A glider is a special kind of aircraft that has no engine. In flight, a glider has three forces acting on it as compared to the four forces that act on a powered aircraft. Both types of aircraft are subjected to the forces of lift, drag, and weight. The powered aircraft has an engine that generates thrust, while the glider has no thrust.
Types of Glider Aircraft
There are many different types of glider aircraft. Paper airplanes are the simplest aircraft to build and fly, and students can learn the basics of aircraft motion by flying paper airplanes. Building and flying balsa wood or Styrofoam gliders is an inexpensive way for students to have fun while learning the basics of aerodynamics. Hang-gliders are piloted aircraft that are launched by leaping off the side of a hill or by being towed aloft. Piloted gliders are launched by ground based catapults, or are towed aloft by a powered aircraft then cut free to glide for hours over many miles. The Wright Brothers perfected the design of the first airplane and gained piloting experience through a series of glider flights from 1900 to 1903. The Space Shuttle flies as a glider during reentry and landing; the rocket engines are used only during liftoff.
On the graphic at the top of this page, there are two paper airplane designs shown: Paper Airplane #1 (PA-1), in blue at the lower right, and Paper Airplane #2 (PA-2), in red at the upper left. Both of these aircraft are constructed by folding an 8 1/2 by 11 sheet of paper. The plans for these aircraft are provided below.
To obtain your own copy of PA-1 click here and save the Power Point file. Open Power Point and follow the directions written on the aircraft to obtain a two-sided copy of the plans from your printer. The plans will look like this:
Constructing an Aircraft
To construct the aircraft, fold on the solid lines in the prescribed numerical order (1,2,3..) always folding to the inside. Cover the number with the fold. The dashed lines on the plans indicate places to cut with a scissors. The PA-1 is designed to be highly maneuverable and employs both ailerons and a rudder. If both ailerons are turned upward, the aircraft will loop. If one is turned up and the other down, and the rudder is fixed straight, the aircraft will roll. If the rudder is turned, the aircraft will perform a banked turn.

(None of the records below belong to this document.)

-- ==== Sys2Proof/Machine/LoadStore.lean ====
section
/-! DEFINITION. Scalar loads and stores (R95, R96). -/
namespace Sys2Proof.Machine

/-- LB (R95). -/
def execLb (w : Bool) (d a : BitVec 5) (o : BitVec 2) (i : BitVec 10) (s : State) : Host.Outcome State Fault Refusal :=
  finish s (loadLs w d a o i 1 true s)

/-- LH (R95). -/
def execLh (w : Bool) (d a : BitVec 5) (o : BitVec 2) (i : BitVec 10) (s : State) : Host.Outcome State Fault Refusal :=
  finish s (loadLs w d a o i 2 true s)

/-- LW (R95). -/
def execLw (w : Bool) (d a : BitVec 5) (o : BitVec 2) (i : BitVec 10) (s : State) : Host.Outcome State Fault Refusal :=
  finish s (loadLs w d a o i 4 true s)

/-- LD (R95). -/
def execLd (w : Bool) (d a : BitVec 5) (o : BitVec 2) (i : BitVec 10) (s : State) : Host.Outcome State Fault Refusal :=
  finish s (loadLs w d a o i 8 false s)

/-- LBN (R95). -/
def execLbn (w : Bool) (d a : BitVec 5) (o : BitVec 2) (i : BitVec 10) (s : State) : Host.Outcome State Fault Refusal :=
  finish s (loadLs w d a o i 1 false s)

/-- LHN (R95). -/
def execLhn (w : Bool) (d a : BitVec 5) (o : BitVec 2) (i : BitVec 10) (s : State) : Host.Outcome State Fault Refusal :=
  finish s (loadLs w d a o i 2 false s)

/-- LWN (R95). -/
def execLwn (w : Bool) (d a : BitVec 5) (o : BitVec 2) (i : BitVec 10) (s : State) : Host.Outcome State Fault Refusal :=
  finish s (loadLs w d a o i 4 false s)

/-- SB (R95). -/
def execSb (w : Bool) (o : BitVec 2) (a b : BitVec 5) (i : BitVec 10) (s : State) : Host.Outcome State Fault Refusal :=
  finish s (storeSt w o a b i 1 s)

/-- SH (R95). -/
def execSh (w : Bool) (o : BitVec 2) (a b : BitVec 5) (i : BitVec 10) (s : State) : Host.Outcome State Fault Refusal :=
  finish s (storeSt w o a b i 2 s)

/-- SW (R95). -/
def execSw (w : Bool) (o : BitVec 2) (a b : BitVec 5) (i : BitVec 10) (s : State) : Host.Outcome State Fault Refusal :=
  finish s (storeSt w o a b i 4 s)

/-- SD (R95). -/
def execSd (w : Bool) (o : BitVec 2) (a b : BitVec 5) (i : BitVec 10) (s : State) : Host.Outcome State Fault Refusal :=
  finish s (storeSt w o a b i 8 s)

/-- LOAD_SCOPED (R96): a load ordered by OS5, with no offset. -/
def execLoadScoped (w : Bool) (d a : BitVec 5) (sz : BitVec 3) (o : BitVec 5) (s : State) : Host.Outcome State Fault Refusal :=
  finish s do
    let s ← waitW w s
    let (x, s) ← readG s a.toNat
    let s ← loadScalar s d.toNat x.toNat (sizeBytes sz.toNat) (sz.toNat < 3) (os5Order o)
    .ok (s.advance 4)

/-- STORE_SCOPED (R96): a store ordered by OS5, with no offset. -/
def execStoreScoped (w : Bool) (a b : BitVec 5) (sz : BitVec 2) (o : BitVec 5) (s : State) : Host.Outcome State Fault Refusal :=
  finish s do
    let s ← waitW w s
    let (x, s) ← readG s a.toNat
    let (v, poisoned, s) ← readGData s b.toNat
    let s ← storeScalar s x.toNat (sizeBytes sz.toNat) v poisoned (os5Order o)
    .ok (s.advance 4)

end Sys2Proof.Machine
end

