-- ==== Sys2Proof/Machine/VecRun.lean ====
section
/-! DEFINITION. The execution part of the vector instructions that touch registers only (R107, R112, R113, R116 to R132). -/
namespace Sys2Proof.Machine

/-! ## Moves (R112, R113) -/

/-- The poisoned words of the active elements of a group. -/
def Thread.poisonedElems (t : Thread) (r w : Nat) (idx : List Nat) : List Nat := idx.filter (fun i => t.elemPoisoned r i w)

/-- The g result of a vector instruction (R21): pending since its issue where it was queued, and from now on where it starts at
once. -/
def State.vecResult (s : State) (c : VCmd) (v : Word) : State :=
  if c.id = 0 then s.addPend [(c.d, v)]
  else s.putThr { s.thr with pend := s.thr.pend.map (Pend.fix c.id [(c.d, v)]) }

/-- VMV (R112): poison travels with the elements (R281). -/
def runMv (s : State) (c : VCmd) : Res State := do
  let idx ← destActives s c
  let t := s.thr
  let w := t.ew c.d
  let bad := t.poisonedElems c.a w idx
  let s := s.logDeferred (idx.map (fun i => ⟨c.a, i, w⟩))
  let t := t.writeElems c.d w (idx.map (fun i => (i, s.thr.elem c.a i w)))
  .ok (s.putThr (t.poisonElems c.d w bad).clearVstart)

/-- VSPLAT (R112). -/
def runSplat (s : State) (c : VCmd) : Res State := do
  let idx ← destActives s c
  let w := s.thr.ew c.d
  vecMap s c w idx (fun _ => []) (fun _ _ => some (c.x.toNat % 2 ^ w, 0))

/-- An element extended to 64 bits (R113). -/
def extendElem (fmt w x : Nat) : Word := if fmtIsSigned fmt then BitVec.ofInt 64 (signedOf x w) else BitVec.ofNat 64 x

/-- VGET (R113). -/
def runGet (s : State) (c : VCmd) : Res State := do
  let t := s.thr
  let w := t.ew c.a
  let i := c.y.toNat % t.count c.a
  let s ← consumeElems s c [⟨c.a, i, w⟩]
  .ok (s.vecResult c (extendElem (t.fmt c.a) w (t.elem c.a i w)))

/-- VPUT (R113). -/
def runPut (s : State) (c : VCmd) : Res State :=
  let t := s.thr
  let w := t.ew c.d
  .ok (s.putThr (t.writeElems c.d w [(c.y.toNat % t.count c.d, c.x.toNat % 2 ^ w)]))

/-- The poison codes of a whole register. -/
def regWords (r : Nat) : List Nat := (List.range 32).map (fun i => 0x10000 + r * 32 + i)

/-- A copy of a whole register's bits with their poison; the tag has been copied at issue (R114). -/
def runMoveReg (s : State) (src dst : Nat) : Res State :=
  let t := s.thr
  let bad := (List.range 32).filter (fun i => t.poison.contains (0x10000 + src * 32 + i))
  let x := t.getV dst
  let p := t.poison.filter (fun p => !(regWords dst).contains p) ++ bad.map (fun i => 0x10000 + dst * 32 + i)
  .ok (s.putThr { t.setV dst { x with bits := (t.getV src).bits } with poison := if src = dst then t.poison else p })

/-! ## Element-wise arithmetic (R116 to R122) -/

/-- Whether an integer operation reads v[d] (R116). -/
def readsDestInt (c : Nat) : Bool := c == 0x05
/-- Whether a floating-point operation reads v[d] (R119). -/
def readsDestFlt (c : Nat) : Bool := c == 0x04 || c == 0x05 || c == 0x06

/-- The reads of an operation with sources v[a] and, unless `scalar`, v[b], and v[d] where it is read. -/
def opReads (c : VCmd) (w : Nat) (unary scalar dest : Bool) (i : Nat) : List ERead :=
  [⟨c.a, i, w⟩] ++ (if unary || scalar then [] else [⟨c.b, i, w⟩]) ++ (if dest then [⟨c.d, i, w⟩] else [])

/-- The patterns of an operation's operands a, b and d from what it read. -/
def opArgs (unary scalar dest : Bool) (y : Nat) (xs : List Nat) : Nat × Nat × Nat :=
  let a := xs.headD 0
  let b := if unary then 0 else if scalar then y else (xs.drop 1).headD 0
  let d := if dest then xs.getLastD 0 else 0
  (a, b, d)

/-- The scalar operand of a .G form as a pattern of the source width (R122). -/
def scalarPattern (c : VCmd) (w : Nat) : Nat := c.y.toNat % 2 ^ w

/-- The operations of R116 on v[b] or g[b]. -/
def runInt (s : State) (c : VCmd) (code : Nat) (scalar : Bool) : Res State := do
  let idx ← destActives s c
  let w := s.thr.ew c.d
  let dest := readsDestInt code
  let unary := code == 0x18
  vecMap s c w idx (opReads c w unary scalar dest) (fun _ xs =>
    let (a, b, d) := opArgs unary scalar dest (scalarPattern c w) xs
    some (vecInt code w a b d, 0))

/-- The widening forms of R118 on v[b] or g[b]. -/
def runWide (s : State) (c : VCmd) (code : Nat) (scalar : Bool) : Res State := do
  let idx ← destActives s c
  let w := s.thr.ew c.a
  let signed := fmtIsSigned (s.thr.fmt c.a)
  vecMap s c (2 * w) idx (opReads c w false scalar false) (fun _ xs =>
    let (a, b, _) := opArgs false scalar false (scalarPattern c w) xs
    some (vecWide code w signed a b, 0))

/-- The operations of R119 on v[b] or g[b]. -/
def runFlt (s : State) (c : VCmd) (code : Nat) (scalar : Bool) : Res State := do
  let idx ← destActives s c
  let w := s.thr.ew c.d
  let f := fmtFp (s.thr.fmt c.d)
  let dest := readsDestFlt code
  let unary := code ≥ 0x10
  vecMap s c w idx (opReads c w unary scalar dest) (fun _ xs =>
    let (a, b, d) := opArgs unary scalar dest (scalarPattern c w) xs
    some (vecFlt f (frmMode c.frm) code a b d))

/-- VFCLASS (R120). -/
def runClass (s : State) (c : VCmd) : Res State := do
  let idx ← destActives s c
  let w := s.thr.ew c.d
  let f := fmtFp (s.thr.fmt c.a)
  vecMap s c w idx (fun i => [⟨c.a, i, w⟩]) (fun _ xs => some (vecClass f (xs.headD 0), 0))

/-- A compare's result (R117): the relation of each active element goes to m[d], every other bit is 0. -/
def runCompare (s : State) (c : VCmd) (scalar : Bool) (rel : Nat → Nat → Bool × Flags) : Res State := do
  let idx ← sourceActives s c
  let w := s.thr.ew c.a
  let reads := opReads c w false scalar false
  let s ← consumeElems s c (idx.flatMap reads)
  let t := s.thr
  let res := idx.map (fun i =>
    let (a, b, _) := opArgs false scalar false (scalarPattern c w) ((reads i).map (fun e => t.elem e.r e.i e.w))
    (i, rel a b))
  let bits := bitSum ((res.filter (fun e => e.2.1)).map Prod.fst)
  let t := t.setM c.d (bitsMask (BitVec.ofNat 1024 bits))
  .ok (s.putThr ((t.addFlags (res.foldl (fun f e => f ||| e.2.2) 0)).clearVstart))

/-- The compares of R117. -/
def runCmpInt (s : State) (c : VCmd) (code : Nat) (scalar : Bool) : Res State :=
  let w := s.thr.ew c.a
  runCompare s c scalar (fun a b => (vecCmpInt code w a b, 0))

/-- The compares of R121. -/
def runCmpFlt (s : State) (c : VCmd) (code : Nat) (scalar : Bool) : Res State :=
  let f := fmtFp (s.thr.fmt c.a)
  runCompare s c scalar (vecCmpFlt f code)

/-! ## Conversions (R123 to R125) -/

/-- Lane(i) at a width (R32). -/
def laneOf (w i : Nat) : Nat := i * w % 1024 / 32

/-- Steps the lane generators for elements in order (R49): the number each draws, and the generators after. -/
def drawLanes (w : Nat) : List Nat → Tab (BitVec 32) → List (Nat × Nat) × Tab (BitVec 32)
  | [], g => ([], g)
  | i :: t, g =>
    let u := lfsrStep (g.getD (laneOf w i) (lfsrSeed 0 (laneOf w i)))
    let (r, g') := drawLanes w t (g.set (laneOf w i) u)
    ((i, u.toNat) :: r, g')

/-- The rounding mode of a conversion's field: c.frm for 0b111 (R69, R123). -/
def cvtMode (r frm : Nat) : RMode := if r = 7 then frmMode frm else frmMode r

/-- The mode of each element, and the thread with its generators stepped under SR (R49). -/
def cvtModes (t : Thread) (r frm w : Nat) (idx : List Nat) : (Nat → RMode) × Thread :=
  if r = 4 then
    let (us, g) := drawLanes w idx t.lfsr
    (fun i => .sr (Tab.getD us i 0), { t with lfsr := g })
  else (fun _ => cvtMode r frm, t)

/-- A conversion of one element at a time. -/
def runConvert (s : State) (c : VCmd) (reads : Nat → List ERead) (val : RMode → List Nat → Nat × Flags) : Res State := do
  let idx ← destActives s c
  let _ ← consumeElems s c (idx.flatMap reads)
  let (mode, t) := cvtModes s.thr c.r c.frm (s.thr.ew c.a) idx
  vecMap (s.putThr t) c (t.ew c.d) idx reads (fun i xs => some (val (mode i) xs))

/-- VCVT (R123). -/
def runCvt (s : State) (c : VCmd) : Res State :=
  let t := s.thr
  runConvert s c (fun i => [⟨c.a, i, t.ew c.a⟩]) (fun m xs => vecCvt (t.fmt c.a) (t.fmt c.d) m (xs.headD 0))

/-- VCVT.SAT (R123). -/
def runSat (s : State) (c : VCmd) : Res State :=
  let t := s.thr
  runConvert s c (fun i => [⟨c.a, i, t.ew c.a⟩]) (fun _ xs => (vecSat (t.fmt c.a) (t.fmt c.d) (xs.headD 0), 0))

/-- The place of element i's scale byte in a scale register, for a group at register v (R42). -/
def scalePlace (v w i : Nat) : Nat :=
  let bpr := if w = 4 then 8 else 4
  (v + i * w / 1024) % (128 / bpr) * bpr + i / 32 % bpr

/-- VCVT.SC (R124). -/
def runSc (s : State) (c : VCmd) : Res State :=
  let t := s.thr
  let w := t.ew c.a
  runConvert s c (fun i => [⟨c.a, i, w⟩, ⟨c.b, scalePlace c.a w i, 8⟩])
    (fun m xs => roundTo (fmtFp (t.fmt c.d)) m (scaledValue (t.fmt c.a) (some ((xs.drop 1).headD 0)) (xs.headD 0)))

/-- One block of VCVT.DS (R50, R51, R125): its scale byte, codes and flags. -/
def dsBlock (t : Thread) (c : VCmd) (mode : Nat → RMode) (blk : Nat) : Nat × List Nat × Flags :=
  let f := fmtFp (t.fmt c.a)
  let xs := (List.range 32).map (fun j => (decodeFp f (t.elem c.a (32 * blk + j) f.width), mode (32 * blk + j)))
  if t.fmt c.d = 0x10 then vf4Block xs else mxBlock (t.fmt c.d) xs

/-- VCVT.DS (R125): whole blocks from c.vstart to c.vl, in order, the scale byte of each before its codes. -/
def runDs (s : State) (c : VCmd) : Res State := do
  let idx := (List.range c.vl).drop c.vstart
  let s ← consumeElems s c (idx.map (fun i => ⟨c.a, i, s.thr.ew c.a⟩))
  let (mode, t) := cvtModes s.thr c.r c.frm (s.thr.ew c.a) idx
  let w := t.ew c.d
  let blks := ((List.range (c.vl / 32)).drop (c.vstart / 32)).map (fun k => (k, dsBlock t c mode k))
  let put (t : Thread) (e : Nat × Nat × List Nat × Flags) : Thread :=
    (t.writeElems c.b 8 [(scalePlace c.d w (32 * e.1), e.2.1)]).writeElems c.d w
      ((List.range 32).zipWith (fun j x => (32 * e.1 + j, x)) e.2.2.1)
  let t := blks.foldl put t
  .ok (s.putThr ((t.addFlags (blks.foldl (fun f e => f ||| e.2.2.2) 0)).clearVstart))

/-! ## Movement (R126 to R128) -/

/-- VSHIFT and VROT (R126): the source index of element i, or none where zero is written. -/
def shiftSource (rotate : Bool) (vl : Nat) (amount : Int) (i : Nat) : Option Nat :=
  let j : Int := (i : Int) - amount
  if rotate then some ((j.emod vl).toNat) else if 0 ≤ j && j < vl then some j.toNat else none

/-- A movement form: the source index of each active element, or the pattern fed in (R126). -/
def runMove (s : State) (c : VCmd) (src : Nat → Option Nat) (feed : Nat) : Res State := do
  let idx ← destActives s c
  let w := s.thr.ew c.d
  vecMap s c w idx (fun i => match src i with
    | some j => [⟨c.a, j, w⟩]
    | none => []) (fun _ xs => some (xs.headD feed, 0))

/-- VSHIFT and VROT (R126). -/
def runShift (s : State) (c : VCmd) (rotate : Bool) : Res State :=
  runMove s c (shiftSource rotate c.vl c.y.toInt) 0

/-- VFEEDLO and VFEEDHI (R126). -/
def runFeed (s : State) (c : VCmd) (hi : Bool) : Res State :=
  let w := s.thr.ew c.d
  runMove s c (fun i => if hi then (if i + 1 = c.vl then none else some (i + 1)) else (if i = 0 then none else some (i - 1)))
    (c.y.toNat % 2 ^ w)

/-- VPICK (R127): an index at or above c.vl leaves the element as it was. -/
def runPick (s : State) (c : VCmd) : Res State := do
  let idx ← destActives s c
  let t := s.thr
  let w := t.ew c.d
  let wi := t.ew c.b
  let s ← consumeElems s c (idx.map (fun i => ⟨c.b, i, wi⟩))
  let live := idx.filter (fun i => t.elem c.b i wi < c.vl)
  vecMap s c w live (fun i => [⟨c.a, t.elem c.b i wi, w⟩]) (fun _ xs => some (xs.headD 0, 0))

/-- Pairs each number of a list with its place. -/
def ranked : List Nat → Nat → List (Nat × Nat)
  | [], _ => []
  | i :: t, k => (i, k) :: ranked t (k + 1)

/-- VPACK (R128): the active elements at the front, zeros behind them up to c.vl. -/
def runPack (s : State) (c : VCmd) : Res State := do
  let idx ← sourceActives s c
  let w := s.thr.ew c.a
  let s ← consumeElems s c (idx.map (fun i => ⟨c.a, i, w⟩))
  let t := s.thr
  let front := (ranked idx 0).map (fun e => (e.2, t.elem c.a e.1 w))
  let rest := ((List.range c.vl).drop idx.length).map (fun i => (i, 0))
  .ok (s.putThr (t.writeElems c.d w (front ++ rest)).clearVstart)

/-- VSPREAD (R128): element i takes the source element of its rank among the active ones, from element 0 on. -/
def runSpread (s : State) (c : VCmd) : Res State := do
  let c := { c with vstart := 0 }
  let idx ← destActives s c
  let w := s.thr.ew c.d
  let r := ranked idx 0
  vecMap s c w idx (fun i => [⟨c.a, Tab.getD r i 0, w⟩]) (fun _ xs => some (xs.headD 0, 0))

/-! ## Scans and reductions (R129, R130) -/

/-- The running results of a scan (R129), with the flags. -/
def scanList (op : Nat → Nat → Nat × Flags) : Nat → List (Nat × Nat) → List (Nat × Nat) × Flags
  | _, [] => ([], 0)
  | acc, (i, e) :: t =>
    let (x, f) := op acc e
    let (r, g) := scanList op x t
    ((i, x) :: r, f ||| g)

/-- A scan (R129). -/
def runScan (s : State) (c : VCmd) (op : Nat → Nat → Nat × Flags) : Res State := do
  let idx ← destActives s c
  let w := s.thr.ew c.a
  let s ← consumeElems s c (idx.map (fun i => ⟨c.a, i, w⟩))
  let t := s.thr
  let (xs, f) := scanList op (c.y.toNat % 2 ^ w) (idx.map (fun i => (i, t.elem c.a i w)))
  .ok (s.putThr (((t.writeElems c.d w xs).addFlags f).clearVstart))
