-- ==== Sys2Proof/Machine/VecGfx.lean ====
section
/-! DEFINITION. The execution part of SAMPLE (R189 to R193), BOXTEST, TRITEST and PARTITION (R195 to R201). -/
namespace Sys2Proof.Machine

/-- The store address of a byte of an access, by its offset. -/
def spanAt : List Span → Nat → Option Nat
  | [], _ => none
  | p :: t, off => if off < p.n then some (p.pa + off) else spanAt t (off - p.n)

/-- The machine-check tval of the first poisoned word among the byte ranges, as offset and length, that an instruction reads of an
access (R281, R283). -/
def State.badIn (s : State) (k : Nat) (sp : List Span) (ranges : List (Nat × Nat)) : Option Word :=
  (ranges.flatMap (fun r => (List.range r.2).map (· + r.1))).findSome? (fun o =>
    (spanAt sp o).bind (fun a => if s.byteBad k a then some (s.byteTval k a) else none))

/-- Reads `n` bytes at a virtual address as one relaxed access checked as in R97 (R190, R195, R197); a poisoned word of the byte
ranges that the instruction uses is consumed (R281). -/
def readRecord (s : State) (c : VCmd) (va n : Nat) (ranges : List (Nat × Nat)) : Res Nat :=
  if s.portHeld s.cur then stall s
  else match s.resolve s.cur .load false va n with
    | .error e => .error ⟨s, e⟩
    | .ok sp =>
      if s.partsHeld s.cur sp then stall s
      else match s.badIn s.cur sp ranges with
        | some v => .error ⟨s, .held v c⟩
        | none => .ok (s.loadParts s.cur sp)

/-- A field of `n` bytes at an offset of a record. -/
def fieldOf (rec off n : Nat) : Nat := bitsOf rec (8 * off) (8 * n)

/-- The first failing entry of a list of checks by offset, as the descriptor trap's tval (R190, R195). -/
def descCheck (s : State) : List (Nat × Bool) → Res Unit
  | [] => .ok ()
  | (off, ok) :: t => if ok then descCheck s t else trapNow s 0x10 (BitVec.ofNat 64 off)

/-! ## SAMPLE -/

/-- A texture descriptor (R190). -/
structure Texture where
  base : Nat
  w : Nat
  h : Nat
  fmt : Nat
  levels : Nat
  umode : Nat
  vmode : Nat
  deriving DecidableEq, Repr

/-- The texture that a descriptor's 64 bytes give. -/
def texture (x : Nat) : Texture :=
  { base := fieldOf x 0 8, w := fieldOf x 8 2 + 1, h := fieldOf x 0xA 2 + 1, fmt := fieldOf x 0xC 1,
    levels := bitsOf x (8 * 0xD) 4 + 1, umode := bitsOf x (8 * 0xE) 2, vmode := bitsOf x (8 * 0xE + 2) 2 }

/-- The fields of a texture descriptor that R190 checks, in order of their offsets. -/
def textureChecks (x : Nat) : List (Nat × Bool) :=
  [(0x00, fieldOf x 0 8 % 64 == 0), (0x0C, fieldOf x 0xC 1 ≤ 2), (0x0D, bitsOf x (8 * 0xD + 4) 4 == 0),
   (0x0E, bitsOf x (8 * 0xE) 2 != 3 && bitsOf x (8 * 0xE + 2) 2 != 3 && bitsOf x (8 * 0xE + 4) 4 == 0),
   (0x0F, fieldOf x 0xF 49 == 0)]

/-- The bytes of a texel (R190). -/
def Texture.texel (t : Texture) : Nat := if t.fmt = 1 then 8 else 4
/-- The width of a level. -/
def Texture.lw (t : Texture) (l : Nat) : Nat := max (t.w >>> l) 1
/-- The height of a level. -/
def Texture.lh (t : Texture) (l : Nat) : Nat := max (t.h >>> l) 1
/-- The row pitch of a level. -/
def Texture.pitch (t : Texture) (l : Nat) : Nat := (t.lw l * t.texel + 63) / 64 * 64
/-- The address at which a level begins. -/
def Texture.start (t : Texture) (l : Nat) : Nat :=
  (List.range l).foldl (fun a j => a + t.pitch j * t.lh j) t.base
/-- The address of a texel of a level, modulo 2^64. -/
def Texture.addr (t : Texture) (l x y : Nat) : Nat := (t.start l + y * t.pitch l + x * t.texel) % 2 ^ 64

/-- A texel coordinate mapped by its axis's mode (R191). -/
def mapCoord (mode n : Nat) (c : Int) : Nat :=
  match mode with
  | 0 => (c.emod n).toNat
  | 1 => (min (max c 0) ((n : Int) - 1)).toNat
  | _ =>
    let m := (c.emod (2 * n : Nat)).toNat
    if m < n then m else 2 * n - 1 - m

/-- floor((u × N − 0.5) × 256) for a finite u (R191). -/
def fixedCoord (u : Val) (n : Nat) : Int := (256 * (n : Int) * u.numer) / (u.denom : Int) - 128

/-- The texels of one level with their weights (R191): bilinear, or nearest. -/
def levelTexels (t : Texture) (nearest : Bool) (u v : Val) (l : Nat) : List (Nat × Nat) :=
  let xs := fixedCoord u (t.lw l)
  let ys := fixedCoord v (t.lh l)
  let at' (x y : Int) : Nat := t.addr l (mapCoord t.umode (t.lw l) x) (mapCoord t.vmode (t.lh l) y)
  if nearest then [(at' ((xs + 128) / 256) ((ys + 128) / 256), 65536)]
  else
    let x0 := xs / 256
    let y0 := ys / 256
    let fu := (xs % 256).toNat
    let fv := (ys % 256).toNat
    [(at' x0 y0, (256 - fu) * (256 - fv)), (at' (x0 + 1) y0, fu * (256 - fv)),
     (at' x0 (y0 + 1), (256 - fu) * fv), (at' (x0 + 1) (y0 + 1), fu * fv)]

/-- The texels an element reads with their weights, and D (R191, R192): `filter` 0 nearest, 1 bilinear, 2 trilinear. -/
def sampleTexels (t : Texture) (filter : Nat) (u v lod : Val) : List (Nat × Nat) × Nat :=
  if u.bad || v.bad || lod.bad then ([], 1)
  else
    let top := (t.levels - 1) * 256
    let ls := (min (max (lod.numer * 256 / (lod.denom : Int)) 0) (top : Int)).toNat
    if filter = 2 then
      let l0 := ls / 256
      let fl := ls % 256
      let l1 := min (l0 + 1) (t.levels - 1)
      ((levelTexels t false u v l0).map (fun e => (e.1, e.2 * (256 - fl))) ++
        (levelTexels t false u v l1).map (fun e => (e.1, e.2 * fl)), 2 ^ 24)
    else (levelTexels t (filter == 0) u v (min ((ls + 128) / 256) (t.levels - 1)), 65536)

/-- A texel's channel before weighting (R192). -/
def channelValue (t : Texture) (ch x : Nat) : Val :=
  match t.fmt with
  | 0 => Val.ofInt (bitsOf x (8 * ch) 8)
  | 1 => decodeFp Fp.fp16 (bitsOf x (16 * ch) 16)
  | _ => decodeFp Fp.fp32 x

To obtain your own copy of PA-2 click here and save the Power Point file. Open Power Point and follow the directions written on the aircraft to obtain a two-sided copy of the plans from your printer. The plans will look like this:
To construct the aircraft, fold on the solid lines in the prescribed numerical order (1,2,3..) always folding to the inside. Cover the number with the fold. The PA-2 is designed to fly fast and far.
Students should build and fly both aircraft to learn how differences in design affect the flight performance of an aircraft. After experimenting with paper airplanes, the student is ready to move up to more challenging aircraft such as wooden or Styrofoam gliders.